5. Hansen PC, O'Leary DP. The use of the L-curve in the regularization of discrete ill-posed problems. SIAM J Sci Comput. 1993; 14(6), 1487-1503.


Figures

Figure 1: Example Yarn-Ball k-space trajectory. 3D k-space trajectory diagram with dual echo readouts (center out followed by edge to center readouts) and corresponding gradient waveforms (TE = 0.07 ms and 2.79 ms).

Figure 2: Images before and after background signal correction. Significant background signal variations in the acquired (raw) images prevents accurate signal quantification. Background correction equalizes signal across the entire imaging volume, and allows for relative water fraction measurement. Maximum intensity projection (MIP) images include 10 slices.

Figure 3: Lung mask generation using dual-echo images. High lung parenchyma contrast between the 1st and 2nd echo images (due to short lung T2*) enabled automated selection of a mask to select lung tissue. (5 of 124 slices covering the lung volume are shown).

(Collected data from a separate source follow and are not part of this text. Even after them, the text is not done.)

/-- One line saturation is reported to the runaway control of its slot: the counters, and a trip at the limit. The window fields
keep what a START wrote since the boundary (R104, R147). -/
def State.reportSaturation (c : Computation) (i : SlotIx) (s : State) : State :=
  let s1 := s.countSlot i fun x => { x with saturations := x.saturations + 1 }
  if c.written.windows then s1
  else
    let r := s1.sru.slots[i]
    if r.limit ≤ r.windowCount + 1 then
      let level := min 4 (r.runaway + 1)
      ((s1.mapSlot i fun x => { x with windowCount := 0, windowSaturated := true, runaway := level }).countSlot i fun x =>
        { x with trips := x.trips + 1 }).post c.stamp (.runawayTrip i level)
    else s1.mapSlot i fun x => { x with windowCount := x.windowCount + 1, windowSaturated := true }

/-- The saturation of one line, if it made one (R100). -/
def State.saturateLine (c : Computation) (cs : List (Dest × Int)) (s : State) (k : LineIx) : State :=
  match c.stored cs k with
  | some (_, true) => s.reportSaturation c c.view.lines[k].slot
  | _ => s

/-- The effective level target (R146). -/
def Slot.effectiveTarget (r : Slot) : Nat := if r.mute then 0 else r.levelTarget

/-- The runaway window advances by one computation (R148). -/
def Slot.advanceWindow (W : Nat) (r : Slot) : Slot :=
  if 1 < r.windowLeft then { r with windowLeft := r.windowLeft - 1 }
  else
    { r with
      runaway := if r.windowSaturated = false then r.runaway - 1 else r.runaway
      windowCount := 0, windowSaturated := false, windowLeft := W }

/-- The level step of the view and the window (R104, R146, R148). -/
def State.advanceSlots (c : Computation) (s : State) : State :=
  { s with sru := { s.sru with slots := mapIx (fun i r =>
      let v := c.view.slots[i]
      let r1 : Slot := { r with level := (approach 64 v.level v.effectiveTarget).toNat }
      if c.written.windows then r1 else r1.advanceWindow s.ec.windowLength) s.sru.slots } }

/-- The modulator phases (R128), save where MOD_SYNC or a beat set the phase since the boundary (R142). -/
def State.advanceMods (c : Computation) (s : State) : State :=
  { s with mu := { s.mu with mods := mapIx (fun i m =>
      if c.written.modPhase[i] then m else m.advance c.view.mods[i].increment c.view.mods[i].phase) s.mu.mods } }

/-- The beat phase, with the beat of its wrap, save where a mark or a change of B set it since the boundary (R137, R142). -/
def State.advanceBeat (c : Computation) (s : State) : State :=
  if c.written.beatPhase then s
  else if s.mu.tempo ≤ s.mu.beatPhase + 1 then
    ({ s with mu := { s.mu with beatPhase := 0 } } : State).beatOccurs
  else { s with mu := { s.mu with beatPhase := s.mu.beatPhase + 1 } }

/-- The master fade steps from its value in the view toward the goal, save where it was set since the boundary; then STOPPING with
M at 0 becomes STOPPED with STOP_DONE (R166). DESIGN CHOICE (notes/assumptions/28.md): after a START taken within the last computation
of a stop R166 says both that M steps from its value in the view toward the goal at completion and that the next computation steps it up
from 0; the model follows the first, so that this completion steps M up already. -/
def State.advanceFade (c : Computation) (s : State) : State :=
  let fade := if c.written.fade then s.ec.fade else (approach 1 c.view.fade s.ec.goal).toNat
  let s1 : State := { s with ec := { s.ec with fade := fade } }
  if s1.ec.engine = .stopping ∧ fade = 0 then
    ({ s1 with ec := { s1.ec with engine := .stopped, clockAbsent := false, clockTimer := false } } : State).post c.stamp
      (.stopDone s1.ec.counter)
  else s1

/-- The value that the computation offers to the probe at its point, with the snapshot part, when the point is live (R184). -/
def Computation.offer (c : Computation) (outs : Vector TapOut 256) (cs : List (Dest × Int)) (p : Point) : Option (Int × SnapPart) :=
  match p with
  | .off => none
  | .tap t =>
    if c.view.readable t then
      some (outs[t].sample, .tap c.view.taps[t].retune c.view.taps[t].position c.view.taps[t].gain)
    else none
  | .line k => (c.stored cs k).map fun x => (x.1, .line c.view.lines[k].w)
  | .bus b => some ((c.busValues cs)[b], .bus)

/-- The offer is made, unless a PROBE_SET was taken since the boundary: the peak, and the trip with its snapshot (R184). -/
def State.offerProbe (c : Computation) (outs : Vector TapOut 256) (cs : List (Dest × Int)) (s : State) : State :=
  if c.written.probe then s
  else
    match c.offer outs cs s.cu.probe.point with
    | none => s
    | some (v, part) =>
      let p := s.cu.probe
      let p1 : Probe := { p with peak := max p.peak v.natAbs }
      if p.armed && decide (p.trip ≤ v.natAbs) then
        ({ s with cu := { s.cu with probe :=
          { p1 with armed := false, snapshot := some { stamp := c.stamp, value := v, part := part } } } } : State).post c.stamp
          (.probeTrip p.point v)
      else { s with cu := { s.cu with probe := p1 } }

/-- The computation completes and its results are written as one step (R104): reads and their faults, stores, buses, counts, the
advances of every block, releases and the closes they complete, the probe. The faults of stage 3, with their halt, and the clips of
stage 6 have each had their alert test; the conditions raised at the completion itself have one after them all (R179). -/
def State.finish (c : Computation) (s : State) : State :=
  let outs := c.tapOuts s.dmc.memory
  let cs := c.contributions outs
  let s0 : State := { s with fe := { s.fe with computation := none } }
  let s1 := (outs.toList.flatMap TapOut.faults).foldl (State.reportFault c.stamp) s0
  let s2 := (List.finRange 64).foldl (State.storeLine c cs) s1
  let s3 := s2.deliverBuses c cs
  let s4 := (List.finRange 256).foldl (State.countClamps c outs) s3
  let s5 := (List.finRange 64).foldl (State.saturateLine c cs) s4
  let s6 := s5.advanceSlots c
  let s7 := (List.finRange 256).foldl (State.advanceTap c) s6
  let s8 := ((s7.advanceMods c).advanceBeat c).advanceFade c
  let s9 := s8.offerProbe c outs cs
  let s10 := (List.finRange 256).foldl (State.completeRelease c) s9
  s10.completeCloses.alertTest

/-- The computation in progress, if any, completes, once the damage given has come upon the memory. -/
def State.completeComputation (strikes : List Strike) (s : State) : State :=
  let t : State := { s with dmc := { s.dmc with memory := strikes.foldl Memory.strike s.dmc.memory } }
  match t.fe.computation with
  | none => t
  | some c => t.finish c

/-- FRAME_COMPUTATION_COMPLETE (R104). With no computation in progress only the damage comes about. -/
def execFrameComputationComplete (strikes : List Strike) (s : State) : Host.Outcome State Fault Refusal :=
  .next (s.completeComputation strikes)

/-! ## The frame boundary -/

/-- The input history at the boundary that ends a frame in which the ports operated (R3). -/
def Port.shiftHistory (S : Nat) (p : Port) : Port :=
  if p.latch.engine.portsOperate then { p with before := p.previous, previous := p.receive, receive := List.replicate S 0 } else p

/-- The boundary at the port unit, from the engine state it takes: the history (R3), the latch (R2), and in a frame in which the
ports operate the return sets (R5), the map in use (R6), the pattern word (R16). The output slots follow from R9. -/
def Port.boundary (e : Engine) (p : Port) : Port :=
  let p1 := p.shiftHistory e.timeSlots
  let p2 : Port :=
    { p1 with
      latch := { engine := e.engine, drive := p1.drive, bypass := p1.bypass, haltAction := e.haltAction }
      checker := { p1.checker with justSet := false } }
  let p3 : Port :=
    if e.engine.portsOperate then
      { p2 with
        transmit := p2.held
        held := if e.engine.computes then p2.held else Vector.replicate 16 0
        inUse := p2.edited
        generator := patternState p2.generator
        patternWord := patternWordOf p2.generator }
    else p2
  p3.formReturn e.timeSlots

/-- The rate measurement at a boundary (R169): it starts at one boundary and is complete at the 4,096th after it. -/
def countSpan : Option Nat → Option Nat
  | none => some 0
  | some n => some (min 4096 (n + 1))

/-- The boundary at the Engine Controller: the counter (R162), the clock-loss timer (R170), the rate measurement (R169). -/
def Engine.boundary (e : Engine) : Engine :=
  { e with
    counter := if e.engine.counts then e.counter + 1 else e.counter
    clockTimer := if e.engine.computes then true else e.clockTimer
    span := if e.engine.portsOperate then countSpan e.span else e.span }

/-- The return of the frame clock: the mark is cleared, M becomes 0 and CLOCK_BACK is raised (R170). -/
def State.clockBack (s : State) : State :=
  if s.ec.clockAbsent then
    (({ s with ec := { s.ec with clockAbsent := false } } : State).setFade 0 (if s.ec.engine = .stopping then 0 else 256)).raise
      (.clockBack s.ec.counter)
  else s

/-- The view of a computation that begins now (R91). -/
def State.takeView (s : State) : View :=
  { taps := s.taps, lines := s.dmc.lines, mods := s.mu.mods, slots := s.sru.slots, fade := s.ec.fade
    previous := s.port.previous }

/-- A frame computation begins: the due work, then the stamp and the view (R90, R91). -/
def State.beginComputation (s : State) : State :=
  let s1 := s.applyDueWork
  let c : Computation :=
    { stamp := s1.ec.counter, view := s1.takeView, busSums := Vector.replicate 16 0, lineSums := Vector.replicate 64 0
      written := Written.nothing }
  { s1 with fe := { s1.fe with computation := some c } }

Figure 4: Chest to Back Lung Signal Variation. The lungs were segmented into 10 equally spaced regions from chest to back, for the right and left lungs (free breathing acquisitions). Increasing relative water fraction towards the back of the lungs is expected for supine subject positioning.

Figure 5: Lung Water Density Maps. Coronal slices from chest to back show relative lung water content in a healthy control subject (Free-Breathing). Large blood vessels were automatically removed with the mask (Fig. 3). Higher water fraction is observed towards the back as expected.